» **WHAT YOU ARE ASKED TO DO**:
Among the entries below, how many lines include the word "coreEmptied"? Reply with only the number.

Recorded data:
theorem fms (g : Guard) (d a b c : Field4) (dbl : Bool) : Statement (.fms g d a b c dbl) := by
  refine scalar _ 0x2B _ rfl rfl (by decide) fun h => ?_
  simp [-BitVec.getLsbD_eq_getElem, -BitVec.reduceAppend, decodeBody, field, pack_major, pack_field, pack_bit, decodeFma, fmtF_d, fmtF_a, fmtF_b, fmtF_c, fmtF_sub, fmtF_bit, cat_2_1_1_0, catbit_2_1_1, catbit_2_1_1_lo]

theorem fnma (g : Guard) (d a b c : Field4) (dbl : Bool) : Statement (.fnma g d a b c dbl) := by
  refine scalar _ 0x2B _ rfl rfl (by decide) fun h => ?_
  simp [-BitVec.getLsbD_eq_getElem, -BitVec.reduceAppend, decodeBody, field, pack_major, pack_field, pack_bit, decodeFma, fmtF_d, fmtF_a, fmtF_b, fmtF_c, fmtF_sub, fmtF_bit, cat_2_1_1_0, catbit_2_1_1, catbit_2_1_1_lo]

theorem fnms (g : Guard) (d a b c : Field4) (dbl : Bool) : Statement (.fnms g d a b c dbl) := by
  refine scalar _ 0x2B _ rfl rfl (by decide) fun h => ?_
  simp [-BitVec.getLsbD_eq_getElem, -BitVec.reduceAppend, decodeBody, field, pack_major, pack_field, pack_bit, decodeFma, fmtF_d, fmtF_a, fmtF_b, fmtF_c, fmtF_sub, fmtF_bit, cat_2_1_1_0, catbit_2_1_1, catbit_2_1_1_lo]

theorem fcmp (g : Guard) (p a b : Field4) (dbl : Bool) (cc : BitVec 3) : Statement (.fcmp g p a b dbl cc) := by
  refine scalar _ 0x2C _ rfl rfl (by decide) fun h => ?_
  simp [-BitVec.getLsbD_eq_getElem, -BitVec.reduceAppend, decodeBody, field, pack_major, pack_field, pack_bit, whenOk, fmtR_d, fmtR_a, fmtR_b, fmtR_sub, fmtR_bit, cat_1_4_3_1, cat_1_4_3_2, catbit_1_4_3]

theorem plc (g : Guard) (d a b : Field4) : Statement (.plc g d a b) := by
  refine scalar _ 0x2D _ rfl rfl (by decide) fun h => ?_
  simp [-BitVec.getLsbD_eq_getElem, -BitVec.reduceAppend, decodeBody, field, pack_major, pack_field, fmtR_d, fmtR_a, fmtR_b, fmtR_sub]

theorem ploc (g : Guard) (d a : Field4) : Statement (.ploc g d a) := by
  refine scalar _ 0x2D _ rfl rfl (by decide) fun h => ?_
  simp [-BitVec.getLsbD_eq_getElem, -BitVec.reduceAppend, decodeBody, field, pack_major, pack_field, whenOk, fmtR_d, fmtR_a, fmtR_b, fmtR_sub]

theorem roll (g : Guard) (d a : Field4) : Statement (.roll g d a) := by
  refine scalar _ 0x2E _ rfl rfl (by decide) fun h => ?_
  simp [-BitVec.getLsbD_eq_getElem, -BitVec.reduceAppend, decodeBody, field, pack_major, pack_field, whenOk, fmtR_d, fmtR_a, fmtR_b, fmtR_sub]

theorem rollF (g : Guard) (d a : Field4) : Statement (.rollF g d a) := by
  refine scalar _ 0x2E _ rfl rfl (by decide) fun h => ?_
  simp [-BitVec.getLsbD_eq_getElem, -BitVec.reduceAppend, decodeBody, field, pack_major, pack_field, whenOk, fmtR_d, fmtR_a, fmtR_b, fmtR_sub]

theorem stc (g : Guard) (a b c : Field4) (size : BitVec 2) : Statement (.stc g a b c size) := by
  refine scalar _ 0x2F _ rfl rfl (by decide) fun h => ?_
  simp [-BitVec.getLsbD_eq_getElem, -BitVec.reduceAppend, decodeBody, field, pack_major, pack_field, whenOk, fmtF_d, fmtF_a, fmtF_b, fmtF_c, fmtF_sub, cat_2_2_0, cat_2_2_1]

theorem tmma (f : TileFields) : Statement (.tmma f) := command _ f rfl rfl (by decide) rfl
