theorem gone_concludeAt (s : State) (pk id : Nat) (a : Access) (home : Nat) (ch : Bool) (v : List Byte) (f : Bool)
    (tr : Option (Nat × Word)) (sts : List Stamp) : Gone pk (s.dropPacket pk) (s.concludeAt pk id a home ch v f tr sts) := by
  unfold State.concludeAt
  dsimp only
  generalize hu : (s.dropPacket pk).modAccess id (fun x =>
    { x with performed := true, value := v, found := f, trap := tr, stamps := sts }) = u
  have h0 : Gone pk (s.dropPacket pk) u := by
    rw [← hu]
    exact gone_of_eq pk rfl rfl rfl
  have hn : Gone pk u (u.modNode home fun n => n.setStore ch (n.store ch ++ [(a.src, a.seq, id)])) := gone_of_eq pk rfl rfl rfl
  generalize (u.modNode home fun n => n.setStore ch (n.store ch ++ [(a.src, a.seq, id)])) = w at hn ⊢
  have h1 := (hn.trans (gone_countOwn w a home tr pk)).trans (gone_groupHome _ a.group home ch tr.isSome pk)
  have h2 := h1.trans (gone_concludePartners _ a home ch tr pk)
  have h3 (x : State) : Gone pk x ((x.respond id a home).pokeTurns id) :=
    (gone_respond x id a home pk).trans ((State.pokeTurns_moved _ id).gone pk)
  exact (h0.trans h2).trans (h3 _)

/-- The answer to a change leaves the object table, and its packet is gone. -/
theorem takeChange_takes (s : State) (chip acc : Nat) {pk : Nat} (hk : pk < s.nextId) :
    (s.takeChange chip pk acc).objs = s.objs ∧ (s.takeChange chip pk acc).packet? pk = none := by
  have h : Gone pk (s.dropPacket pk) (s.takeChange chip pk acc) := by
    unfold State.takeChange
    split
    · exact (State.pokeForks_due _).gone pk
    · split
      · exact (gone_respond _ _ _ _ pk).trans ((State.pokeForks_due _).gone pk)
      · exact (gone_concludeAt _ _ _ _ _ _ _ _ _ _).trans ((State.pokeForks_due _).gone pk)
  exact ⟨h.objs, h.packet hk packet?_dropPacket_self⟩

/-! ### What a change writes -/

/-- A function applied to the entry of each key, which leaves unlisted ones as they read. -/
theorem get_map_keys {α : Type} {d : α} {m : AMap α} {g : Nat → α → α} (hd : ∀ k, g k d = d) (k : Nat) :
    AMap.get d (m.map fun e => (e.1, g e.1 e.2)) k = g k (AMap.get d m k) := by
  induction m with
  | nil => exact (hd k).symm
  | cons e m ih =>
    obtain ⟨j, v⟩ := e
    rw [List.map_cons, AMap.get, AMap.get]
    by_cases h : j = k
    · subst h
      rw [if_pos rfl, if_pos rfl]
    · rw [if_neg h, if_neg h, ih]

/-- The caches of a node without an object and the extents of its parish. -/
def nodeEmptied (chip parish key k : Nat) (v : Node) : Node :=
  if chipOfNode k = chip then
    { v with
      cache := v.cache.filter fun c => match c with
        | .object k _ => k != key
        | .extent k _ => k / 2 ^ 40 != parish * 2 ^ 18 + chip
      codeCache := v.codeCache.filter (·.1 != key) }
  else v

/-- The handle cache of a core without an object. -/
def coreEmptied (chip key k : Nat) (v : Core) : Core :=
  if chipOfCore k = chip then { v with handles := v.handles.filter (·.1 != key) } else v

theorem emptyCaches_empties (s : State) (chip parish obj : Nat) :
    (∀ k, (s.emptyCaches chip parish obj).node k = nodeEmptied chip parish (objKey parish chip obj) k (s.node k)) ∧
      ∀ k, (s.emptyCaches chip parish obj).core k = coreEmptied chip (objKey parish chip obj) k (s.core k) := by
  have hn : (s.emptyCaches chip parish obj).nodes =
      s.nodes.map fun e => (e.1, nodeEmptied chip parish (objKey parish chip obj) e.1 e.2) := by
    refine List.map_congr_left fun e _ => ?_
    unfold nodeEmptied
    split <;> rfl
  have hc : (s.emptyCaches chip parish obj).cores = s.cores.map fun e => (e.1, coreEmptied chip (objKey parish chip obj) e.1 e.2) := by
    refine List.map_congr_left fun e _ => ?_
    unfold coreEmptied
    split <;> rfl
  refine ⟨fun k => ?_, fun k => ?_⟩
  · rw [State.node, hn]
    refine get_map_keys (fun k => ?_) k
    unfold nodeEmptied
    split <;> rfl
  · rw [State.core, hc]
    refine get_map_keys (fun k => ?_) k
    unfold coreEmptied
    split <;> rfl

» **ANSWER TO THE PROBLEM**:
5